Your answer should be the lines below from the one with "exec (.satWrite p" to the one with "((s.sat p k).frame = .idle → ∀ (bits", both included, given again exactly and with nothing added.

Segment Start: Listed records

-- ==== Sys2Proof/Machine/Dispatch.lean ====
section
/-! DEFINITION. What each command does: one arm per constructor, one call of its meaning. -/

namespace Sys2Proof.Machine
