-- ==== Sys2Proof/Certificates/Slice0/Obligations.lean ====
section
/-! DEFINITION. The statements for the provers. -/

open Sys2Proof Sys2Proof.Machine

set_option Elab.async false

/-- A satellite out of reset with no frame open carries out a STATUS, READ, TLM_READ or DIAG_READ command that is in form: the alive
counter becomes its last good counter, LAST_BAD and CMDERR end, it drives one reply word with that counter, its status and the payload of
the command as they stand before the command's own effect, and nothing but this satellite and the lines changes. A further frame under
the same select assertion changes nothing. Some clauses rest on readings of the model: log entry 42. (R192, R194, R223, R229, R233, R234,
R235, R249, R278, R284). -/
def Obligations.SatelliteAnswersReads : Prop :=
  ∀ (s : State) (p : Fin 6) (k : Fin 8) (f : CmdFrame), s.listens p k →
    (∃ t, exec (.satStatus p k f 0) s = .next t ∧ t.sat p k = { s.heard p k f with driving := true } ∧
      s.replied t p k (frameWord f.alive (s.heard p k f).status ((s.heard p k f).statePayload false)) ∧
      s.keepsOtherSats t p k ∧ s.onlyChanges t [.wire, .sats] ∧
      ∀ payload : BitVec 24, exec (.satStatus p k f payload) t = .next t) ∧
    (∀ (payload : BitVec 24) (v : Nat), payload.toNat / 2 ^ 22 = 0 → payload.toNat % 2 ^ 16 = 0 →
      (s.heard p k f).readReg (payload.toNat / 65536) = some v → ∃ t, exec (.satRead p k f payload) s = .next t ∧
      t.sat p k = { s.heard p k f with driving := true } ∧
      s.replied t p k (frameWord f.alive (s.heard p k f).status (regPayload false (payload.toNat / 65536) v)) ∧
      s.keepsOtherSats t p k ∧ s.onlyChanges t [.wire, .sats]) ∧
    (∀ (i : Fin 7), ∃ t, exec (.satTlmRead p k f (BitVec.ofNat 24 (i.1 * 2 ^ 20))) s = .next t ∧
      t.sat p k = { s.heard p k f with driving := true } ∧
      s.replied t p k (frameWord f.alive (s.heard p k f).status (i.1 * 2 ^ 20 + bitsOf (s.sat p k).tlm[i] 15 14 * 2 ^ 18 +
        (s.sat p k).seq * 2 ^ 12 + (s.sat p k).tlm[i] % 4096)) ∧
      s.keepsOtherSats t p k ∧ s.onlyChanges t [.wire, .sats]) ∧
    (∃ t, exec (.satDiagRead p k f 0) s = .next t ∧
      t.sat p k = { s.heard p k f with diagReady := false, driving := true } ∧
      s.replied t p k (frameWord f.alive (s.heard p k f).status ((s.sat p k).diagClass * 2 ^ 21 + (s.sat p k).diagVA * 2 ^ 15 +
        (s.sat p k).diagVB * 2 ^ 9 + (s.sat p k).diagTB)) ∧
      s.keepsOtherSats t p k ∧ s.onlyChanges t [.wire, .sats])

/-- A WRITE of a configuration-set register with its reserved bits 0 and its value in range, before CONFIG_DONE, is read back and sets
its bit of WRITTEN. DONE with WRITTEN complete sets CONFIG_DONE and clears BOOT. A W1C write of FLAGS without a standing cause clears the
flags written 1. A write of ERRCNT clears both counts. A select release with no reset due ends the frame and the drive of SDIO; a frame
that had opened without a good command counts as a bad one. Some clauses rest on readings of the model: log entry 42. (R197, R223, R235,
R245, R254, R262, R270, R283). -/
def Obligations.SatelliteWritesTakeEffect : Prop :=
  ∀ (s : State) (p : Fin 6) (k : Fin 8) (now : Nat) (alive : Fin 16), (s.sat p k).inReset = false →
    ((s.sat p k).frame = .idle → ∀ (payload : BitVec 24) (cmp : Bool) (a b v m : Nat), payload.toNat = a * 65536 + v → v < 65536 →
      satSetBit a = some b → satWritable a = some m → v &&& (0xFFFF ^^^ m) = 0 → satInRange a v = true → (s.sat p k).done = false → ∃ t,
      exec (.satWrite p k now alive payload cmp) s = .next t ∧ (t.sat p k).readReg a = some v ∧
      (t.sat p k).written = (s.sat p k).written ||| 2 ^ b ∧ (t.sat p k).lastGood = alive ∧ (t.sat p k).cmdErr = false ∧
      s.keepsOtherSats t p k ∧ s.onlyChanges t [.wire, .sats]) ∧
    ((s.sat p k).frame = .idle → (s.sat p k).written = 0x3FF → (s.sat p k).done = false → ∃ t,
      exec (.satConfigDone p k now alive) s = .next t ∧ (t.sat p k).done = true ∧ (t.sat p k).boot = false ∧
      (t.sat p k).lastGood = alive ∧ s.keepsOtherSats t p k ∧ s.onlyChanges t [.wire, .sats]) ∧
    ((s.sat p k).frame = .idle → ∀ (bits : BitVec 16) (cmp : Bool), bits.toNat &&& (0xFFFF ^^^ 0x81F7) = 0 →
      (bits.getLsbD 7 && cmp) = false → (bits.getLsbD 6 && ((s.sat p k).low.posUv || (s.sat p k).low.negUv)) = false → ∃ t,
      exec (.satFlagsClear p k now alive bits cmp) s = .next t ∧ (t.sat p k).intlk = ((s.sat p k).intlk && !bits.getLsbD 8) ∧
      (t.sat p k).sc = ((s.sat p k).sc && !bits.getLsbD 7) ∧ (t.sat p k).uv = ((s.sat p k).uv && !bits.getLsbD 6) ∧
      (t.sat p k).ca = ((s.sat p k).ca && !bits.getLsbD 5) ∧ (t.sat p k).haltSeen = ((s.sat p k).haltSeen && !bits.getLsbD 4) ∧
      s.keepsOtherSats t p k ∧ s.onlyChanges t [.wire, .sats]) ∧
    ((s.sat p k).frame = .idle → ∀ (data : BitVec 16), ∃ t, exec (.satErrcntClear p k now alive data) s = .next t ∧
      (t.sat p k).badCnt = 0 ∧ (t.sat p k).cmdCnt = 0 ∧ (t.sat p k).lastGood = alive ∧ s.keepsOtherSats t p k ∧
      s.onlyChanges t [.wire, .sats]) ∧
    ((s.sat p k).srstDue = false → (s.sat p k).frame ≠ .opened → ∃ t, exec (.satSelectRelease p k) s = .next t ∧
      t.sat p k = { s.sat p k with driving := false, frame := .idle } ∧ s.keepsOtherSats t p k ∧ s.onlyChanges t [.sats]) ∧
    ((s.sat p k).srstDue = false → (s.sat p k).frame = .opened → ∃ t, exec (.satSelectRelease p k) s = .next t ∧
      (t.sat p k).lastBad = true ∧ (t.sat p k).badCnt = satInc 255 (s.sat p k).badCnt ∧ (t.sat p k).frame = .idle ∧
      s.keepsOtherSats t p k ∧ s.onlyChanges t [.sats])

Segment End: Listed records

• Reply:
      exec (.satWrite p k now alive payload cmp) s = .next t ∧ (t.sat p k).readReg a = some v ∧
      (t.sat p k).written = (s.sat p k).written ||| 2 ^ b ∧ (t.sat p k).lastGood = alive ∧ (t.sat p k).cmdErr = false ∧
      s.keepsOtherSats t p k ∧ s.onlyChanges t [.wire, .sats]) ∧
    ((s.sat p k).frame = .idle → (s.sat p k).written = 0x3FF → (s.sat p k).done = false → ∃ t,
      exec (.satConfigDone p k now alive) s = .next t ∧ (t.sat p k).done = true ∧ (t.sat p k).boot = false ∧
      (t.sat p k).lastGood = alive ∧ s.keepsOtherSats t p k ∧ s.onlyChanges t [.wire, .sats]) ∧
    ((s.sat p k).frame = .idle → ∀ (bits : BitVec 16) (cmp : Bool), bits.toNat &&& (0xFFFF ^^^ 0x81F7) = 0 →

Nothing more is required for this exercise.